“I know not, my father,” said the young man. “I am not so learned in the Book as I once was.”
“Yet our knowledge of the Book increases with our years and our stature,” said the old man, as if in amazement. “Answer me, Achilles, is it not so?”
“Yes and no,” said the young man. “The Book of the Ages, my father, is an expression of the invisible forces of nature. And I am unfit to discourse thereupon until I have spoken with my mother the Earth, who is wise and of their kin. As my veins rapidly devour this third and last phase upon which I am entered, they draw me nearer and nearer to her. Never have I been so near to her as I am to-night. As soon as the bright east announces the dawn I go to lie at the soft brown bosom of my mother. If she will give suck to the first of her children, perhaps it may be that the strength will come into his right hand.”
As the young man spoke these words, he walked to the window of the little room and drew back the shutters.
“I see a faint light in the east,” he said, with a subdued excitement. “The hour is at hand when I go upon my way.”
“You will return, O Achilles?” said his aged father apprehensively. “I am lonely and my hairs are white.”

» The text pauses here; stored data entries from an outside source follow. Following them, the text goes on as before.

-- ==== Sys2Proof/Laws/TouchesStartup.lean ====
section
/-! SUPPORT. What the functions of Machine/Startup.lean touch. -/
namespace Sys2Proof.Machine
set_option linter.all false

/-- The parts State.toRecovery touches. -/
def State.toRecovery_foot : List Part := [.reg .SO_OUT_STATE, .reg .iPHASE, .reg .iG_RUN, .reg .FW_RUNNING, .reg .FW_STATE, .reg .FW_VERSION, .fld .requeued, .fld .tileQueue, .fld .held, .fld .draws] ++ State.setLane_foot ++ State.haltLane_foot

theorem State.toRecovery_touches {W : List Part} {σ τ : State}  (hW : ∀ p ∈ State.toRecovery_foot, p ∈ W)
    (hT : Touches W σ τ) : Touches W σ (State.toRecovery τ) := by
  unfold State.toRecovery
  try dsimp only
  repeat' first
    | with_reducible apply Touches.ite
    | with_reducible refine State.setReg_touches (hW _ (by first | (simp [State.toRecovery_foot]; done) | (split <;> simp [State.toRecovery_foot] <;> done) | ((repeat' split) <;> simp [State.toRecovery_foot])))  ?_
    | with_reducible refine State.setLane_touches (fun p hp => hW p (by unfold State.toRecovery_foot; repeat first | with_reducible exact hp | with_reducible exact List.mem_append_right _ hp | with_reducible apply List.mem_append_left)) ?_
    | with_reducible refine State.haltLane_touches (fun p hp => hW p (by unfold State.toRecovery_foot; repeat first | with_reducible exact hp | with_reducible exact List.mem_append_right _ hp | with_reducible apply List.mem_append_left)) ?_
    | with_reducible refine State.draw_touches (hW _ (by simp [State.toRecovery_foot])) ?_
    | with_reducible refine Touches.ofPair (by assumption) (State.draw_touches (hW _ (by simp [State.toRecovery_foot])) ?_)
    | split
    | with_reducible refine forN_touches ?_ (fun x k hx => ?_)
    | with_reducible refine foldl_touches ?_ (fun x a hx => ?_)
    | with_reducible refine foldlSnd_touches ?_ (fun x a hx => ?_)
    | with_reducible assumption
    | with_reducible refine touches_mk (fun f => by cases f <;> first | exact .inr (by with_reducible rfl) | exact .inl (hW _ (by simp [State.toRecovery_foot]))) ?_

/-- The parts State.showImage touches. -/
def State.showImage_foot : List Part := [.reg .iTRIAL_NS, .reg .FW_PROG_ADDR, .reg .FW_PROG_LEN, .reg .FW_VERSION, .reg .FW_RUNNING, .reg .FW_STATE, .fld .draws]

theorem State.showImage_touches {W : List Part} {σ τ : State}  (hW : ∀ p ∈ State.showImage_foot, p ∈ W)
    (hT : Touches W σ τ) : Touches W σ (State.showImage τ) := by
  unfold State.showImage
  try dsimp only
  repeat' first
    | with_reducible apply Touches.ite
    | with_reducible refine State.draw_touches (hW _ (by simp [State.showImage_foot])) ?_
    | with_reducible refine Touches.ofPair (by assumption) (State.draw_touches (hW _ (by simp [State.showImage_foot])) ?_)
    | with_reducible refine State.setReg_touches (hW _ (by first | (simp [State.showImage_foot]; done) | (split <;> simp [State.showImage_foot] <;> done) | ((repeat' split) <;> simp [State.showImage_foot])))  ?_
    | split
    | with_reducible refine forN_touches ?_ (fun x k hx => ?_)
    | with_reducible refine foldl_touches ?_ (fun x a hx => ?_)
    | with_reducible refine foldlSnd_touches ?_ (fun x a hx => ?_)
    | with_reducible assumption

/-- The parts State.syncEnable touches. -/
def State.syncEnable_foot : List Part := []

theorem State.syncEnable_touches {W : List Part} {σ τ : State} {enable : Reg} {state : Reg} {idle : Nat} {off : Nat} {i : Nat}
    (h_enable : Part.reg enable ∈ W) (h_state : Part.reg state ∈ W) (hW : ∀ p ∈ State.syncEnable_foot, p ∈ W)
    (hT : Touches W σ τ) : Touches W σ (State.syncEnable τ enable state idle off i) := by
  unfold State.syncEnable
  try dsimp only
  repeat' first
    | with_reducible apply Touches.ite
    | with_reducible refine State.setReg_touches (by first | assumption | exact (hW _ (by first | (simp [State.syncEnable_foot]; done) | (split <;> simp [State.syncEnable_foot] <;> done) | ((repeat' split) <;> simp [State.syncEnable_foot]))))  ?_
    | split
    | with_reducible refine forN_touches ?_ (fun x k hx => ?_)
    | with_reducible refine foldl_touches ?_ (fun x a hx => ?_)
    | with_reducible refine foldlSnd_touches ?_ (fun x a hx => ?_)
    | with_reducible assumption

/-- The parts State.syncEnables touches. -/
def State.syncEnables_foot : List Part := [.reg .GC_ENABLE, .reg .GC_STATE, .reg .LC_ENABLE, .reg .LC_STATE, .reg .SK_ENABLE, .reg .SK_STATE, .reg .SC_STATE, .reg .MS_INIT_STATE, .reg .INS_ENABLE, .reg .INS_STATE] ++ State.syncEnable_foot

theorem State.syncEnables_touches {W : List Part} {σ τ : State}  (hW : ∀ p ∈ State.syncEnables_foot, p ∈ W)
    (hT : Touches W σ τ) : Touches W σ (State.syncEnables τ) := by
  unfold State.syncEnables
  try dsimp only
  repeat' first
    | with_reducible apply Touches.ite
    | with_reducible refine State.syncEnable_touches (hW _ (by first | (simp [State.syncEnables_foot]; done) | (split <;> simp [State.syncEnables_foot] <;> done) | ((repeat' split) <;> simp [State.syncEnables_foot]))) (hW _ (by first | (simp [State.syncEnables_foot]; done) | (split <;> simp [State.syncEnables_foot] <;> done) | ((repeat' split) <;> simp [State.syncEnables_foot]))) (fun p hp => hW p (by unfold State.syncEnables_foot; repeat first | with_reducible exact hp | with_reducible exact List.mem_append_right _ hp | with_reducible apply List.mem_append_left)) ?_
    | with_reducible refine State.setReg_touches (hW _ (by first | (simp [State.syncEnables_foot]; done) | (split <;> simp [State.syncEnables_foot] <;> done) | ((repeat' split) <;> simp [State.syncEnables_foot])))  ?_
    | split
    | with_reducible refine forN_touches ?_ (fun x k hx => ?_)
    | with_reducible refine foldl_touches ?_ (fun x a hx => ?_)
    | with_reducible refine foldlSnd_touches ?_ (fun x a hx => ?_)
    | with_reducible assumption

“Yes, my father, I will return,” said William Jordan, “I will return to our little room. When I have gone out and lain at the breasts of my mother the Earth; and I have walked in her wildernesses, and I have traversed her seas, and I have surprised the last of her secrets, which may be no secrets at all, I will return, my father, to our little room.”
“That is well, beloved one,” said the aged man, pressing his pale lips to the forehead of the young man.
Yet in the emotion generated by his words of farewell, the young man was seized again with a paroxysm.
“What—what do I see upon your lips, Achilles?” cried the aged man, his father, peering with a curious horror in his dim eyes.